**WHAT IS BEING ASKED:** Report back each line of the records that contains the string "addSat".

(RAW DATA Opens)

/-! ## A tile that is compared (R293, R295) -/

/-- A closed tile whose parity held, with an entry left to check, is judged by its two checksums; where they agree, it leaves the replay bank
that it waits in, if any. -/
theorem execTileCompare_of_checked {s : State} {site a : Nat} {t : Tile} {ts : List Tile}
    (ht : (s.array site a).tiles = t :: ts) (hclosed : t.closed = true) (hparity : t.parity = false) (hmarks : popCount 256 t.marks ≠ t.entries)
    (hactive : (s.setArray site a { s.array site a with tiles := ts }).flag SDG_STATUS.CHECK_ACTIVE = true) :
    execTileCompare site a s = .next (if t.o = t.c then
        t.replay.elim id (fun b u => u.releaseBank site (arrayRow a) b true)
          ((s.setArray site a { s.array site a with tiles := ts }).addSat (MXA_CHK.TILES site a) 1)
      else (s.setArray site a { s.array site a with tiles := ts }).openVote site a t) := by
  simp only [execTileCompare, ht, hclosed, hparity, hactive, hmarks, Bool.not_true, Bool.false_eq_true, if_false]
  split
  · cases t.replay <;> rfl
  · rfl

/-! ## The end of a vote (R304, R305) -/

section
variable {s : State} {site : Nat} {v : Vote} {vs : List Vote}

/-- The running vote is decided once the original, the re-run and the partner have each given their result. -/
theorem execVoteDecide_of_results {rr cp : Nat} (hv : s.siteVotes site = v :: vs) (hrr : v.rr = some rr) (hcp : s.cPrime site = some cp) :
    execVoteDecide site s = .next ((s.voteEffect site v (voteOutcome v.tile.o rr cp)).beginVote site) := by
  simp only [execVoteDecide, hv, hrr, hcp]

theorem execVoteTimeout_of_running (hv : s.siteVotes site = v :: vs) :
    execVoteTimeout site s = .next ((((s.sdgCode 0x0407).endVote site v 6 0x0407 s.abortBit false).abortPass 0x0407 site).beginVote site) := by
  simp only [execVoteTimeout, hv]

end

/-! ## The Mackerel digest (R309) -/

/-- Only the residue of the current power counts. -/
theorem digestSum_mod (r rp : Nat) (vs : List Acc) : digestSum r (rp % prime61) vs = digestSum r rp vs := by
  cases vs with
  | nil => rfl
  | cons v vs => simp only [digestSum, mulRes, Nat.mul_mod_mod, Nat.mod_mul_mod]

/-- Each value meets the power that its place asks for, counted from the power at the head of the list. -/
theorem digestSum_eq_sum (r : Nat) : ∀ (vs : List Acc) (rp : Nat),
    digestSum r rp vs = ((List.range vs.length).map (fun i => modPrime (nth 0 vs i).toInt * (rp * r ^ i))).sum % prime61
  | [], _ => rfl
  | v :: vs, rp => by
    have hrest : digestSum r (mulRes rp r) vs =
        ((List.range vs.length).map (fun i => modPrime (nth 0 vs i).toInt * (rp * r ^ (i + 1)))).sum % prime61 := by
      rw [mulRes, digestSum_mod, digestSum_eq_sum r vs]
      simp only [pow_succ', mul_assoc]
    rw [digestSum, hrest, addRes, mulRes, ← Nat.add_mod, List.length_cons, List.range_succ_eq_map, List.map_cons, List.map_map, List.sum_cons,
      pow_zero, mul_one]
    rfl

theorem digestSum_lt (r rp : Nat) (vs : List Acc) : digestSum r rp vs < prime61 := by
  rw [digestSum_eq_sum]
  exact Nat.mod_lt _ (by decide)

/-! ## The obligations -/

/-- Settles O18: the votes and the tile meet the lemmas above, and the registers answer (readAtHub_of_hubOpen, atDawn_of_hubRuns). -/
theorem sundogCommandsComplete : Obligations.SundogCommandsComplete := by
  refine ⟨fun s site a t ts ht hclosed hparity hmarks heq hreplay hactive => ?_, fun s site a t ts ht hclosed hparity hmarks hne hactive => ?_,
    fun s site h hh hvalid hup => ?_, fun s site cp v vs rr hv hrr hcp => execVoteDecide_of_results hv hrr hcp,
    fun s site v vs hv => execVoteTimeout_of_running hv, fun s who bytes half ho => readAtHub_of_hubOpen ho .., fun s who value r hrun hhit => ?_⟩
  · refine (execTileCompare_of_checked ht hclosed hparity hmarks hactive).trans ?_
    rw [if_pos heq, hreplay]
    rfl
  · refine (execTileCompare_of_checked ht hclosed hparity hmarks hactive).trans ?_
    rw [if_neg hne]
  · change execVoteCprimeDone site s = _
    simp only [execVoteCprimeDone, ← hh, hvalid, hup, Bool.not_true, Bool.or_self, Bool.false_eq_true, if_false]
  · change execBarRdSeqWrite who value s = _
    simp only [execBarRdSeqWrite, atDawn_of_hubRuns hrun, setReg_baro, hhit, Option.getD_some, Option.isSome_some, b2n, if_true]

/-- Settles O56: digestSum_eq_sum, begun at the first power of the base. -/
theorem theMackerelDigestIsItsSum : Obligations.TheMackerelDigestIsItsSum := by
  refine ⟨fun s t x hlen => ?_, fun s t x => digestSum_lt _ _ _⟩
  intro p r0 r
  change digestSum r r x.vals = _
  rw [digestSum_eq_sum, hlen]
  simp only [pow_succ']
  rfl

end Sys2Proof.Machine
end

section
/-! The Gale links (R323 to R332): each command of Machine/Gale.lean where its own effect takes place. -/

namespace Sys2Proof.Machine

open Sys2Proof

/-- Enabling a disabled link, with no RETRAIN, stores the fields and starts the link. -/
theorem execLinkEnable_starts {s : State} {l value : Nat} (who : Requester) (ho : s.hubOpen) (hen : bit value 0 = true) (hre : bit value 1 = false) :
    let t := (s.put (GAL_LCTRL.REPLAY_TO l) (Nat.max 1 (bits value 63 48))).put (GAL_LCTRL.FEC_LIMIT l) (Nat.max 1 (bits value 47 32))
    let u := (((t.setLink l (t.link l)).put (GAL_LCTRL.LOOPBACK_OK l) (bits value 3 3)).put (GAL_LCTRL.FALLBACK_EN l) (bits value 2 2)).put
      (GAL_LCTRL.EN l) (bits value 0 0)
    u.linkSt l = 0 → execLinkEnable who l value s = .next (u.linkStart l) := by
  intro t u h0
  rw [execLinkEnable, atHub_of_hubOpen ho]
  simp only [hen, hre, Bool.false_eq_true, if_false, if_true]
  exact congrArg _ (if_pos h0)

section
variable {s : State} {l : Nat} {f : ParamFlit} (h5 : s.linkSt l = 5)
include h5

theorem execParam_accepted (hok : s.paramOk l f = true) :
    execParam l f true s = .next (((s.put (GAL_LSTATUS.PEER_PANEL l) f.panel).put (GAL_LSTATUS.PEER_LINK l) f.link).linkReady l f) := by
  rw [execParam, if_neg (not_not_intro h5), hok]
  rfl

theorem execParam_refused (peer : Bool) (hbad : s.paramOk l f = false) : execParam l f peer s = .next ((s.raiseLink l 0x0606).linkFailed l) := by
  rw [execParam, if_neg (not_not_intro h5), hbad]
  rfl

end

section
variable {s : State} {l : Nat} {bytes : List Nat} (h6 : s.linkSt l = 6)
include h6

/-- A flit that carries no data and no NAK acknowledges, gives credit and lets waiting flits leave. -/
theorem execGaleDataFlit_null (hcrc : ofLe ((bytes.drop 252).take 4) = crc32 crcEthernet (bytes.take 252)) (hnak : bit (ofLe (bytes.take 8)) 37 = false)
    (hnull : bits (ofLe (bytes.take 8)) 63 62 ≠ 1) :
    let h := ofLe (bytes.take 8)
    let r := ((s.setLink l { s.link l with crcRun := 0 }).flitAck l (bits h 49 38)).flitCredit l [bits h 24 17, bits h 16 9, bits h 8 1]
    r.2 = true → execGaleDataFlit l bytes s = .next ((r.1.setLink l { r.1.link l with peerNak := false }).pump l) := by
  intro h r hcredit
  rw [execGaleDataFlit, if_neg (not_not_intro h6), if_neg (not_not_intro hcrc)]
  refine (if_neg (by rw [hcredit]; decide)).trans ?_
  simp only [hnak, Bool.false_and, Bool.false_eq_true, if_false]
  exact if_pos (Or.inl hnull)

/-- A flit with a bad CRC, short of the fourth in a row, is counted and discarded. -/
theorem execGaleDataFlit_badCrc (hcrc : ofLe ((bytes.drop 252).take 4) ≠ crc32 crcEthernet (bytes.take 252)) :
    let t := (s.addSat (GAL_LLERR.CRC l) 1).flitDiscard l
    (t.link l).crcRun < 3 → execGaleDataFlit l bytes s = .next (t.setLink l { t.link l with crcRun := (t.link l).crcRun + 1 }) := by
  intro t hrun
  have hfew : ¬ (t.link l).crcRun + 1 ≥ 4 := by omega
  rw [execGaleDataFlit, if_neg (not_not_intro h6), if_pos hcrc]
  exact congrArg _ (if_neg hfew)

end

/-- More uncorrectable codewords than the limit, but not sixteen times as many, raise 0x0605 and leave the link UP. -/
theorem execGaleFecSecond_raises (s : State) (l corrected uncorrectable : Nat) :
    let t := (s.addSat (GAL_FEC.CORRECTED l) corrected).addSat (GAL_FEC.UNCORR l) uncorrectable
    t.linkSt l = 6 → t.get (GAL_LCTRL.FEC_LIMIT l) < uncorrectable → uncorrectable ≤ 16 * t.get (GAL_LCTRL.FEC_LIMIT l) →
    execGaleFecSecond l corrected uncorrectable s = .next (t.raiseLink l 0x0605) := by
  intro t h6 hlo hhi
  exact (if_neg (not_not_intro h6)).trans ((if_neg hhi.not_gt).trans (congrArg _ (if_pos hlo)))

/-- Settles O19: the link is in the state that its rule names, and the lemmas above choose the branch of the others. -/
theorem galeLinkCommandsComplete : Obligations.GaleLinkCommandsComplete := by
  refine ⟨fun s who l value ho hen hre => execLinkEnable_starts who ho hen hre, fun s who l ho => atHub_of_hubOpen ho .., fun s l h2 => congrArg _ (if_pos h2),
    fun s l h3 => congrArg _ (if_pos h3), fun s l h4 => congrArg _ (if_pos h4), fun s l f h5 hok => execParam_accepted h5 hok,
    fun s l f peer h5 hbad => execParam_refused h5 peer hbad, fun s l hlo hhi => congrArg _ (if_pos ⟨hlo, hhi⟩), fun s l h7 => congrArg _ (if_pos h7),
    fun s l signal am => rfl, fun s l h bytes hh h6 hcrc hnak hnull => ?_, fun s l bytes h6 hcrc => execGaleDataFlit_badCrc h6 hcrc,
    fun s l h6 hheld => congrArg _ (if_pos ⟨h6, by simp [hheld]⟩), execGaleFecSecond_raises, fun s who value ho hrest => ?_⟩
  · subst hh
    exact execGaleDataFlit_null h6 hcrc hnak hnull
  · exact (atHub_of_hubOpen ho ..).trans (if_pos hrest)

end Sys2Proof.Machine
end

section
/-! The conduits (R333 to R350): each packet that arrives, and each command of the software and the timers, where its own effect takes place. -/

namespace Sys2Proof.Machine

open Sys2Proof

/-! ## Packets that arrive (R336, R337, R340, R341, R344, R348) -/

/-- A place that is found stands in the list. -/
theorem indexOf?_lt_length {α : Type} {p : α → Bool} : ∀ {l : List α} {i : Nat}, indexOf? p l = some i → i < l.length
  | x :: l, i, h => by
    rw [indexOf?] at h
    split at h
    · cases h
      exact Nat.zero_lt_succ _
    · obtain ⟨j, hj, rfl⟩ := Option.map_eq_some_iff.mp h
      exact Nat.succ_lt_succ (indexOf?_lt_length hj)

(RAW DATA Closes)

**PROBLEM SOLUTION:**
          ((s.setArray site a { s.array site a with tiles := ts }).addSat (MXA_CHK.TILES site a) 1)
    let t := (s.addSat (GAL_LLERR.CRC l) 1).flitDiscard l
    let t := (s.addSat (GAL_FEC.CORRECTED l) corrected).addSat (GAL_FEC.UNCORR l) uncorrectable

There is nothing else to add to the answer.